En gros, je vous parle de l’importance des bêta-lecteurs. Pas des « sensitiv readers » parce que ça, je m’en tamponne. Les bêta-lecteurs sont ceux qui lisent les textes quasi à l’état de premier jet et qui vous disent s’ils ont compris l’intention, s’ils aiment les personnages, si les enchaînements sont bien construits, brefs, si tout tient debout. Des choses que vous ne voyez pas en tant qu’écrivain puisque, quand vous vous relisez, votre cerveau ne lit pas les mots écrits, mais les mots que vous croyez avoir écrits avec l’intention que vous avez en tête et pas du tout avec les prédispositions d’un lecteur. C’est comme ça qu’il m’est arrivé qu’un lecteur comprenne des choses tout à fait différentes de celles que je voulais faire passer. À l’inverse, il m’est aussi arrivé qu’il détecte des doubles sens qui m’avaient complètement échappé et qui sortent intuitivement lors de l’écriture sans que cela m’apparaisse consciemment.
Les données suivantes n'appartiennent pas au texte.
-- ==== Sys2Proof/Machine/LoadCheck.lean ====
section
/-! DEFINITION. What the configuration loader checks of an image (R27, R28, R106, R148, R179 to R184, R278, R289, R290, R293, R296, R299,
R384, R403, R404). -/

namespace Sys2Proof.Machine

open Sys2Proof

/-- A refusal of the loader (R384, R403): reason (OP3), OP0, record kind and entry index (OP1), byte offset (OP2), LOC; `fetch` for
CFG_FETCH. -/
structure Rej where
  reason : Nat := 0
  op0 : Nat := 0
  kind : Nat := 6
  idx : Nat := 0
  off : Nat := 0
  loc : Nat := 0
  fetch : Bool := false
  /-- a refusal of R403 that R384 names too, so its record names the word of the image -/
  word : Bool := false
deriving DecidableEq, Repr

/-- A refusal where a condition fails. -/
def rejIf (b : Bool) (r : Rej) : Option Rej := if b then some r else none
/-- The first refusal of a list. -/
def firstRej (l : List (Option Rej)) : Option Rej := l.findSome? id

/-! ## The image as a whole (R179 to R184) -/

/-- Bytes of the tile records of a region of the given origin (R181). -/
def tileBytes (x y w h : Nat) : Nat :=
  (List.range (w * h)).foldl (fun n t => n + (if tileKind (x + t % w) (y + t / w) = .X then 512 else 8192)) 0

/-- The header alone against LEN (R179). The tile pattern repeats every 16 tiles, so ORGX and ORGY give the kinds of the region's tiles. -/
def headerBad (m : Memory) : Option Rej :=
  let len := hd m 511 480
  let word (o : Nat) : Nat := m.readN o 8
  firstRej
    [rejIf (decide (len < 128 ∨ 2 ^ 26 < len)) { op0 := word 56, off := 60 },
     rejIf (decide (hd m 351 320 < 128 ∨ len < hd m 351 320 + 32 * imgIsl m)) { op0 := word 40, off := 40 },
     rejIf (decide (hd m 383 352 < 128 ∨ len < hd m 383 352 + tileBytes (hd m 19 16) (hd m 23 20) (imgW m) (imgH m))) { op0 := word 40, off := 44 },
     rejIf (decide (hd m 415 384 < 128 ∨ len < hd m 415 384 + 16 * hd m 55 48)) { op0 := word 48, off := 48 },
     rejIf (decide (hd m 447 416 < 128 ∨ len < hd m 447 416 + 48 * hd m 63 56)) { op0 := word 48, off := 52 },
     rejIf (decide (hd m 479 448 < 128 ∨ len ≤ hd m 479 448)) { op0 := word 56, off := 56 }]

/-- Reserved bits and the version of the header (R384). -/
def headerRes (m : Memory) : Option Rej :=
  let word (o : Nat) : Nat := m.readN o 8
  let zero (hi lo : Nat) : Option Rej := rejIf (decide (hd m hi lo ≠ 0)) { op0 := word (lo / 64 * 8), off := lo / 8 }
  firstRej
    [rejIf (decide (hd m 7 0 ≠ 1)) { op0 := word 0 }, zero 15 12, zero 31 30, zero 39 38, zero 47 46, zero 78 72,
     rejIf (hd m 79 79 = 1 ∧ hd m 71 64 ≠ 0) { op0 := word 8, off := 8 }, zero 127 80]
    |>.or (firstRej ((List.range 8).map (fun i => zero (575 + 64 * i) (512 + 64 * i))))

/-- The digest of an image with the FSUM field taken as zero (R179). -/
def imgSum (m : Memory) : Nat :=
  let len := hd m 511 480
  fingerprint ((m.bytes 0 16) ++ List.replicate 8 0 ++ m.bytes 24 (len - 24))

/-- The blocks of initial contents from offset `o`, up to one that reaches past LEN (R179, R184); `w` is the word of the image that says where the block
begins, and so the offending one where the head itself reaches past LEN: that of OINI, or the head of the block before. -/
def initsPast (m : Memory) : Nat → Nat → Nat → Option Rej
  | 0, _, _ => none
  | fuel + 1, w, o =>
    let n := m.readN (o + 6) 2
    if hd m 511 480 < o + 16 then some { op0 := m.readN w 8, off := w }
    else if n = 0 then none
    else if hd m 511 480 < o + 16 + (n + 15) / 16 * 16 then some { op0 := m.readN o 8, off := o }
    else initsPast m fuel o (o + 16 + (n + 15) / 16 * 16)
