-- ==== Sys2Proof/Machine/CoxCtl.lean ====
section
/-! DEFINITION. Meanings of the branches, loops, rendezvous, stamps, fences, traps and EXIT (R161, R201 to R205, R209, R211, R214). -/

namespace Sys2Proof.Machine

open Sys2Proof

/-- Set the control transfer of the bundle being issued. -/
def State.go (s : State) (n : Next) : State := s.modMe (fun c => { c with next := n })

/-- The bundle `off` bundles away (R162). -/
def State.relPc (s : State) (off : DWord) : DWord := s.me.pc + 16 * off

/-- The link value: the first bundle after the two delay bundles (R201). -/
def State.link (s : State) : DWord := s.me.pc + 48

/-- LOOP (R202): the loop registers at +1; a count of zero skips the body. -/
def State.startLoop (s : State) (a n : Nat) : State :=
  let lc : DWord := BitVec.ofNat 64 (s.xval a % 2 ^ 32)
  let lend := s.me.pc + BitVec.ofNat 64 (16 * n)
  let s1 := s.putW 1 .loop [lc.setWidth 512, (s.me.pc + 16).setWidth 512, lend.setWidth 512] 0 0 0
  if lc = 0 then s1.go (.loopSkip (lend + 16)) else s1

/-- The stamp word that released a WAITSTAMP reaches xd in the step in which the bundle issues (R170, R204). -/
def State.stampResult (s : State) (d a : Nat) : State := s.putX 0 d (s.me.hold.met.getD (s.stampAt (s.xval a)))

/-- NOP: no effect (R161). -/
def execNop (s : State) : Host.Outcome State Fault Refusal :=
  coxIssue .nop (fun s => s) s

/-- BR: taken when p[0] is set (R201). -/
def execBr (p o : Nat) (s : State) : Host.Outcome State Fault Refusal :=
  coxIssue (.br p o) (fun s => if (s.me.rp p).getLsbD 0 then s.go (.taken (s.relPc (sext 21 o))) else s) s

/-- BR !p: taken when p[0] is clear (R201). -/
def execBrNot (p o : Nat) (s : State) : Host.Outcome State Fault Refusal :=
  coxIssue (.brNot p o) (fun s => if (s.me.rp p).getLsbD 0 then s else s.go (.taken (s.relPc (sext 21 o)))) s

/-- JAL: jump, with the link at +1 (R201). -/
def execJal (d i : Nat) (s : State) : Host.Outcome State Fault Refusal :=
  coxIssue (.jal d i) (fun s => (s.putX 1 d s.link).go (.taken (s.relPc (sext 19 i)))) s

/-- JALR: jump to a register, with the link at +1 (R201). -/
def execJalr (d a : Nat) (s : State) : Host.Outcome State Fault Refusal :=
  coxIssue (.jalr d a) (fun s => (s.putX 1 d s.link).go (.taken (s.x a))) s

/-- LOOP (R202). -/
def execLoop (a n : Nat) (s : State) : Host.Outcome State Fault Refusal :=
  coxIssue (.loop a n) (fun s => s.startLoop a n) s

/-- RVSET: sends the setting to the hub, where it is applied (R203). -/
def execRvset (a r : Nat) (s : State) : Host.Outcome State Fault Refusal :=
  coxIssue (.rvset a r) (fun s => s.sendRv (.rvset a r) r (some (s.xval a)) false) s

/-- RVARR: with x0 it sends an arrival; with another register it has held issue for the reply, the phase before the arrival (R203). -/
def execRvarr (d r : Nat) (s : State) : Host.Outcome State Fault Refusal :=
  coxIssue (.rvarr d r) (fun s => if d = 0 then s.sendRv (.rvarr d r) r none false else s.putX 0 d (BitVec.ofNat 64 (b2n (s.me.hold.reply.getD false)))) s

/-- RVWAIT: holds issue until the phase differs; no other effect (R203). -/
def execRvwait (a r : Nat) (s : State) : Host.Outcome State Fault Refusal :=
  coxIssue (.rvwait a r) (fun s => s) s

/-- WAITSTAMP.ne: holds issue until the word differs from xb, and returns it (R204). -/
def execWaitstampNe (d a b : Nat) (s : State) : Host.Outcome State Fault Refusal :=
  coxIssue (.waitstampNe d a b) (fun s => s.stampResult d a) s

/-- WAITSTAMP.tag: holds issue until word[63:48] = xb[15:0], and returns the word (R204). -/
def execWaitstampTag (d a b : Nat) (s : State) : Host.Outcome State Fault Refusal :=
  coxIssue (.waitstampTag d a b) (fun s => s.stampResult d a) s

/-- WAITSTAMP.any: holds issue until word[63:56] is not zero, and returns the word (R204). -/
def execWaitstampAny (d a : Nat) (s : State) : Host.Outcome State Fault Refusal :=
  coxIssue (.waitstampAny d a) (fun s => s.stampResult d a) s

/-- FENCE.t: holds issue until its condition holds; no other effect (R155, R205). -/
def execFenceT (s : State) : Host.Outcome State Fault Refusal :=
  coxIssue .fenceT (fun s => s) s

/-- FENCE.d: holds issue until its condition holds; no other effect (R155, R205). -/
def execFenceD (s : State) : Host.Outcome State Fault Refusal :=
  coxIssue .fenceD (fun s => s) s

/-- FENCE.s: holds issue until its condition holds; no other effect (R155, R205). -/
def execFenceS (s : State) : Host.Outcome State Fault Refusal :=
  coxIssue .fenceS (fun s => s) s

/-- TRAP n: the bundle issues and the trap is taken in its step (R209). -/
def execTrap (n : Nat) (s : State) : Host.Outcome State Fault Refusal :=
  coxIssue (.trap n) (fun s => s.go (.trap n)) s

/-- RETT: the return from a trap (R211). -/
def execRett (s : State) : Host.Outcome State Fault Refusal :=
  coxIssue .rett (fun s => s.go .rett) s

/-- EXIT: issue stops after this bundle (R214). -/
def execExit (s : State) : Host.Outcome State Fault Refusal :=
  coxIssue .exit (fun s => s.go .exit) s

end Sys2Proof.Machine
end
Parlons donc de mon analyse du texte de Marie Maréchal.
Tout d’abord, la structure, les enjeux et les personnages me plaisent. C’est ce qui m’a poussé à reprendre cette histoire. J’ai en premier étoffé le champ lexical. Le monstre de son histoire est le Graouly. C’est bien, mais je voulais couper cette dimension régionale pour ancrer plus l’histoire dans de la fantaisie classique donc c’est un dragon (et tous ces synonymes pour lui donner du relief et éviter trop de répétitions). Il sert aussi à minimiser ou intensifier la bête. Quand le dragon devient monstre, ça craint. Quand il est lézard, c’est peut-être que le héros face à lui est imposant.
La distribution des personnages n’était pas non plus appropriée. On en découvrait certains à la fin. J’ai préféré tous les faire arriver en même temps dans l’histoire. J’ai corrigé une anomalie temporelle. Il n’y avait rien entre « la nuit finissante » et « le soleil timide de l’aube », à deux phrases d’écart.
J’ai aussi « guerrierisé » les chevaliers-dragons qui tendaient trop vers le chevalier-végan-animaliste-pacifiste. Trop 2022 et pas assez médiéval.
Pour finir, j’ai gommé certains clichés : « Juliana dont l’armure ne recouvrait que les épaules » est exactement tirée de l’imagerie qu’on peut observer sur les posters de high fantasy, farfelue (et sans doute un peu fétichiste) sur lesquels les femmes portent de minuscules écuelles de métal étincelantes pour soutenir de lourdes poitrines. Voir 95 % des couvertures du magazine « Heavy Metal » (pas celui sur la musique). Je voulais mieux que ce style un peu dépassé qui fonctionnait parfaitement au début du siècle quand R.E. Howard a créé Conan le cimérien. Parmi tout cela, j’ai conservé une chose importante dans ce genre de texte court : la chute, inattendue et surprenante pour ce type d’histoire qui rapproche autant le texte de la tragédie grecque, dans laquelle l’amour ne triomphe pas, que de la fantaisie. On est aussi proche du girl-power post metoo donc dans l’air du temps.

Maintenant, vous savez tout sur la chevauchée des amazones.Si l’envie vous prend d’écrire, n’hésitez pas à commencer par réécrire ce qui vous plait presque, mais pas complètement. Faites en une version à votre sauce. Dites-vous que la seule différence entre un plagiat et un hommage est la réputation de celui qui s’y colle.